# Need some help, please.



## AcidSanctuary (Nov 27, 2012)

*Computer Temperatures, i need advice.*

Hi everyone.
Im new on this site and just not smart with computers at all. Hope this is the right place to put this thread.

I have a problem with my computer temperatures.
My computer is a HP Pavilion Slimline s5655sc Desktop PC and im using windows 7. 
I have had it for about 3 years and i have used it very much for making music, watching movies, listening to music and gaming a little bit.

I dont know what all the temperatures mean, but the "tmpin0" is pretty high compared to the other ones. It goes up to 68 c degrees when im playing a game (Total War games) and about 63 when making music. When im watching movies it stays between 55 and 61. I just heard that nothing should get to 70 or maybe it was 75, so every time it goes to 68, i shut down all the programs that are running. 


I recently cleaned my computer but nothing changed. 
I have tried to read up on the subject on the internet, but there are so many different oppinions on what tmpin0 is.. Some say it is a motherboard socket or something like that, and that it can take a lot more heat, and some say its a totally different thing.. 
When i look around inside the computer, there is this metal thingy on the motherboard (i think) that is pretty hot. I tried it once, where i couldnt keep my finger on it, cause of the heat. Most of the time, i can though.
Again, i know nothing about computers so i dont really understand if i need to worry.. 
I just dont want to have it burn out or something like that.

Can someone please help?
Is there anything i can do or should i start looking for a new computer?

I attached a picture of my temperatures. It should be in this thread.

Thanks.


----------



## Tyree (May 10, 2009)

Check your Temps & Voltages in the Bios.
MW Monitor shows your +12V at 9.24V. That is unacceptable and could be causing problems. If that Voltage shows the same in the Bios, problems/damage will soon follow.

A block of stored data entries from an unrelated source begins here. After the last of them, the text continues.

-- ==== Sys2Proof/Machine/Dispatch.lean ====
section
/-! DEFINITION. One arm per instruction: each calls its meaning. -/

namespace Sys2Proof.Machine
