/-- O53: PROMOTE and DEMOTE set the segment's MOV first and finish at once where the tier is already the one asked for; a PROMOTE
fails with code 0x02 where no frame is to be had or the quota is used up, and else copies the segment into its frames; both retag the
leaves, and once no packet holds an old translation the map word takes its new tier and EPOCH (R114 to R120); the peer packets and ports
(R25 to R29, R62, R64, R88, R246). That MOV is set in a step of its own is the model's choice (log 12), and so are the form of peer messages (log
45), what is asked of the frames (log 46) and that a DEMOTE begins with an eviction (log 83). -/
def Obligations.SegmentsAndPeers : Prop :=
  (∀ (s : State) (ch n : Nat) (p : Pkt) (g : SegRef) (fr : List Nat), s.moveSeg p = some g →
    let d := engOf ch / 8
    let mark := (s.setSeg d g (setBits (s.segWord g) 61 1 1)).modPkt ch p.n (fun q => { q with phase := 3 })
    let done := (s.setSeg d g (setBits (s.segWord g) 61 1 0)).pktDone ch p.n 0
    (p.phase = 1 → (s.segWord g).getLsbD 61 = false →
      (s.runsPkt ch n 0x07 p → exec (.promote ch n fr) s = .next mark) ∧
      (s.runsPkt ch n 0x08 p → exec (.demote ch n) s = .next mark)) ∧
    (p.phase = 3 →
      (s.runsPkt ch n 0x07 p → bitsOf (s.segWord g) 62 2 = 0 → exec (.promote ch n fr) s = .next done) ∧
      (s.runsPkt ch n 0x08 p → bitsOf (s.segWord g) 62 2 = 1 → exec (.demote ch n) s = .next done) ∧
      (let u := s.loadDesc d p.asid
       let vm := descVm (u.readDesc d p.asid)
       let full := Tab.get 0xFFFFFFFF u.qlimit vm < Tab.get 0 u.qused vm + g.n / 4096
       (s.runsPkt ch n 0x07 p → bitsOf (s.segWord g) 62 2 ≠ 0 → full ∨ (fr = [] ∧ u.reservable d p.asid g = false) →
         exec (.promote ch n fr) s = .next ((u.setSeg d g (segFailed (u.segWord g) 0x02)).pktDone ch p.n 0x02)) ∧
       (s.runsPkt ch n 0x07 p → bitsOf (s.segWord g) 62 2 ≠ 0 → ¬full → fr ≠ [] → ∀ ps ls, u.framePieces d p.asid g fr = some ps →
         u.flashFails [(locFlash (u.segFlash g), g.n)] = false → u.segLeaves d p.asid g = .ok ls →
         let v : State := { u with
           qused := Tab.put u.qused vm (Tab.get 0 u.qused vm + g.n / 4096), frames := u.frames ++ ps.map (fun q => (g.key, q)) }
         exec (.promote ch n fr) s = .next (((v.countRow ch [] ps g.n).pieceWrite d (v.read (locFlash (u.segFlash g)) g.n) ps).retag ch p g ls
           0 g.plc (pageFrame g fr) [])) ∧
       -- what is written back is read through its leaf, under the checks of every access, and through the die's RLC, whose older copies
       -- have left it
       (s.runsPkt ch n 0x08 p → bitsOf (s.segWord g) 62 2 ≠ 1 → ∀ ls, u.segLeaves d p.asid g = .ok ls →
         let read := u.leavesLocs d p.asid (leafStep g.page) (u.readDesc d p.asid) (dirtyLeaves g ls)
         (∀ f, read = .error f → exec (.demote ch n) s = .next (u.pktFault ch p.n f)) ∧
         (∀ ps, read = .ok ps → exec (.demote ch n) s = .next
           ((((u.evictPieces d ps).countRow ch (ps.map Prod.snd) [] (ps.map (fun q => q.2.2)).sum).writeBackFlash d g.va (u.segFlash g) ps).retag ch p g ls 1 0
             (fun va => u.segFlash g + (va - g.va)) (u.hostFrames d p.asid g.page ls)))))) ∧
    (p.phase = 2 →
      let v := fun (tier : Nat) => (s.shotDone p.asid g.va g.n).setSeg d g (segMoved ((s.shotDone p.asid g.va g.n).segWord g) tier)
      (s.shotPending p.asid g.va g.n = true →
        (s.runsPkt ch n 0x07 p → exec (.promote ch n fr) s = .next s) ∧ (s.runsPkt ch n 0x08 p → exec (.demote ch n) s = .next s)) ∧
      (s.shotPending p.asid g.va g.n = false → s.runsPkt ch n 0x07 p → exec (.promote ch n fr) s =
        .next (((v 0).segChanged p.asid g).pktDone ch p.n p.code)) ∧
      (s.shotPending p.asid g.va g.n = false → s.runsPkt ch n 0x08 p → ∃ t, exec (.demote ch n) s = .next t ∧
        t.pkt ch n = some { p with done := true } ∧
        Tab.get 0 t.qused (descVm ((v 1).readDesc d p.asid)) =
          Tab.get 0 s.qused (descVm ((v 1).readDesc d p.asid)) - g.n / 4096))) ∧
  (∀ (s : State) (ch n : Nat) (p : Pkt), s.runsPkt ch n 0x06 p → p.rows = 0 ∨ p.rb = 0 → exec (.send ch n) s = .next (s.pktDone ch p.n 0)) ∧
  (∀ (s s' : State) (ch n : Nat) (p : Pkt), s.runsPkt ch n 0x06 p → p.rows ≠ 0 → p.rb ≠ 0 → s.windowGone p 2 = false →
    s.sendRow ch p p.row = (.go, s') → exec (.send ch n) s = .next (if p.rows ≤ p.row + 1 then s'.pktDone ch p.n 0 else s')) ∧
  (∀ (s : State) (ch n : Nat) (p : Pkt), s.waitsAck ch n = some p →
    let i := bitsOf (p.w 2) 48 4
    ((∀ x ∈ (s.port i).sends, x.2 ≠ (ch, n)) →
      exec (.sendAcknowledged ch n) s = .next ((s.modPkt ch n (fun q => { q with acked := true })).landPort i)) ∧
    -- a SEND that is given up puts no row at the peer (R222)
    ((∃ x ∈ (s.port i).sends, x.2 = (ch, n)) → (p.sent.getD 0) + 10000000 ≤ s.now → exec (.sendAckTimeout ch n) s =
      .next ((((s.setPort i { s.port i with
        sends := (s.port i).sends.filter (fun x => x.2 ≠ (ch, n))
        wire := (s.port i).wire.filter (fun x => x.owner ≠ some (ch, n)) }).modPkt ch n
          (fun q => { q with code := if q.code = 0 then 0x03 else q.code, acked := true })).note 3 i).landPort i))) ∧
  (∀ (s : State) (i : Nat) (hdr : Word) (pl : List Byte) (good : Bool), i < 16 → (s.port i).lanes ≠ 0 →
    let q := (s.port i).take hdr pl (good && decide (pl.length = 232)) s.now
    -- rows that the flit acknowledges stand at the peer
    let v := (s.setPort i { q with inbox := (s.port i).inbox }).landPort i
    (q.inbox = (s.port i).inbox → exec (.flitReceive i hdr pl good) s = .next (v.setPort i (v.port i).ack)) ∧
    -- a request that is whole is performed, but for a row that a shutter clamps, which stays with the port as what comes after it does
    (∀ key l, key < 65536 → q.inbox = (s.port i).inbox ++ [(key, l)] →
      ((s.port i).waits = false → v.shutMsg l = false →
        let u := v.perform i key l
        exec (.flitReceive i hdr pl good) s = .next (u.setPort i (u.port i).ack)) ∧
      ((s.port i).waits = true ∨ v.shutMsg l = true →
        exec (.flitReceive i hdr pl good) s =
          .next (v.setPort i ({ v.port i with inbox := (v.port i).inbox ++ [(key, l)] } : Port).ack)))) ∧
  (∀ (s : State) (i : Nat), let p := s.port i
    p.lanes ≠ 0 →
    (p.unack ≠ [] → p.replay < 16 → p.moved + 8000 ≤ s.now →
      exec (.flitReplay i) s = .next (s.setPort i { p with replay := p.replay + 1, moved := s.now })) ∧
    (16 ≤ p.replay → ∀ out, ∃ t, exec (.portRetrain i out) s = .next t ∧ (t.port i).replay = 0 ∧
      (t.port i).lanes = if out = 0 then 8 else if out < 3 then 4 else 0))
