-- ==== Sys2Proof/Laws/PerInstr.lean ====
section
/-! SUPPORT. Per instruction: what is encoded decodes to the instruction (R268 to R278, R389). -/

namespace Sys2Proof.Laws

/-- The words of an instruction decode to it. -/
def Encodes.Statement (i : Instr) : Prop :=
  WellFormed i = true → ∀ n w, encode i = some (n, w) → decodeTableWord n w = some i

theorem some_pair {a b n w : Nat} (h : some (a, b) = some (n, w)) : a = n ∧ b = w := by
  cases h
  exact ⟨rfl, rfl⟩

theorem encodes_move {i : Instr} {m : BitVec 24} (e : encode i = some (24, m.toNat)) (d : decodeMove m = .ok i) (n w : Nat)
    (h : encode i = some (n, w)) : decodeTableWord n w = some i := by
  rw [e] at h
  obtain ⟨rfl, rfl⟩ := some_pair h
  rw [table_move, d]
  rfl

theorem encodes_word {i : Instr} {m : BitVec 32} (e : encode i = some (32, m.toNat)) (d : decodeWord m = .ok i) (n w : Nat)
    (h : encode i = some (n, w)) : decodeTableWord n w = some i := by
  rw [e] at h
  obtain ⟨rfl, rfl⟩ := some_pair h
  rw [table_word, d]
  rfl

theorem encodes_none {i : Instr} (e : encode i = none) (n w : Nat) (h : encode i = some (n, w)) :
    decodeTableWord n w = some i := by
  rw [e] at h
  cases h

/-- A port's destination names no trigger (R277). -/
theorem port_trigger (g : BitVec 3) (s : BitVec 10) (u : BitVec 4) (p : BitVec 2) :
    decodeTrigger ((u ++ 0#4 ++ p : BitVec 10).extractLsb' 7 3) ((u ++ 0#4 ++ p : BitVec 10).extractLsb' 6 1)
      ((u ++ 0#4 ++ p : BitVec 10).extractLsb' 0 6) g s 0 = none := by
  have hu : u = BitVec.ofNat 4 u.toNat := by simp
  have hp : p = BitVec.ofNat 2 p.toNat := by simp
  have h1 := u.isLt
  have h2 := p.isLt
  rw [hu, hp]
  generalize u.toNat = x at *
  generalize p.toNat = y at *
  interval_cases x <;> interval_cases y <;> rfl

theorem port_unit (u : BitVec 4) (p : BitVec 2) : (u ++ 0#4 ++ p : BitVec 10).extractLsb' 6 4 = u :=
  (field_high (u ++ 0#4) p 6 4 (by decide)).trans <| (field_high u 0#4 4 4 (by decide)).trans (field_all u)
theorem port_mid (u : BitVec 4) (p : BitVec 2) : (u ++ 0#4 ++ p : BitVec 10).extractLsb' 2 4 = 0 :=
  (field_high (u ++ 0#4) p 2 4 (by decide)).trans <| (field_low u 0#4 0 4 (by decide)).trans (field_all 0#4)
theorem port_num (u : BitVec 4) (p : BitVec 2) : (u ++ 0#4 ++ p : BitVec 10).extractLsb' 0 2 = p :=
  (field_low (u ++ 0#4) p 0 2 (by decide)).trans (field_all p)

/-- A port's destination is no register and not the null sink. -/
theorem port_plain (u : BitVec 4) (p : BitVec 2) (h : portAssigned u p = true) :
    (u ++ 0#4 ++ p : BitVec 10) ≠ 0x0FF ∧ regDestLegal (u ++ 0#4 ++ p) = false := by
  have hu : u = BitVec.ofNat 4 u.toNat := by simp
  have hp : p = BitVec.ofNat 2 p.toNat := by simp
  have h1 := u.isLt
  have h2 := p.isLt
  rw [hu, hp] at h ⊢
  generalize u.toNat = x at *
  generalize p.toNat = y at *
  interval_cases x <;> interval_cases y <;> first | exact ⟨by decide, by decide⟩ | exact absurd h (by decide)

/-- A register's destination is no trigger (R276, R277) and not the null sink. -/
theorem reg_trigger (g : BitVec 3) (s d : BitVec 10) (h : regDestLegal d = true) :
    decodeTrigger (d.extractLsb' 7 3) (d.extractLsb' 6 1) (d.extractLsb' 0 6) g s 0 = none := by
  have hu : (d.extractLsb' 7 3).toNat < 2 := by
    simp only [regDestLegal, decide_eq_true_eq] at h
    simp only [BitVec.extractLsb'_toNat, Nat.shiftRight_eq_div_pow]
    omega
  unfold decodeTrigger
  split <;> first | rfl | omega

end Sys2Proof.Laws

namespace Sys2Proof.Laws.Encodes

That being said, you are using an older OEM PC with components crammed into a small space so heat is always going to be an issue.


----------



## AcidSanctuary (Nov 27, 2012)

Can you tell precisely how to get into this Bios you are mentioning and how to check it in there, and how to get back to windows?..


----------



## Tyree (May 10, 2009)

When the PC boots, you should see notations telling what key to strike to enter the Bios.
I "believe" the F1 key for your PC.
To leave the Bios, strike the F10 key-Yes-Exit.


----------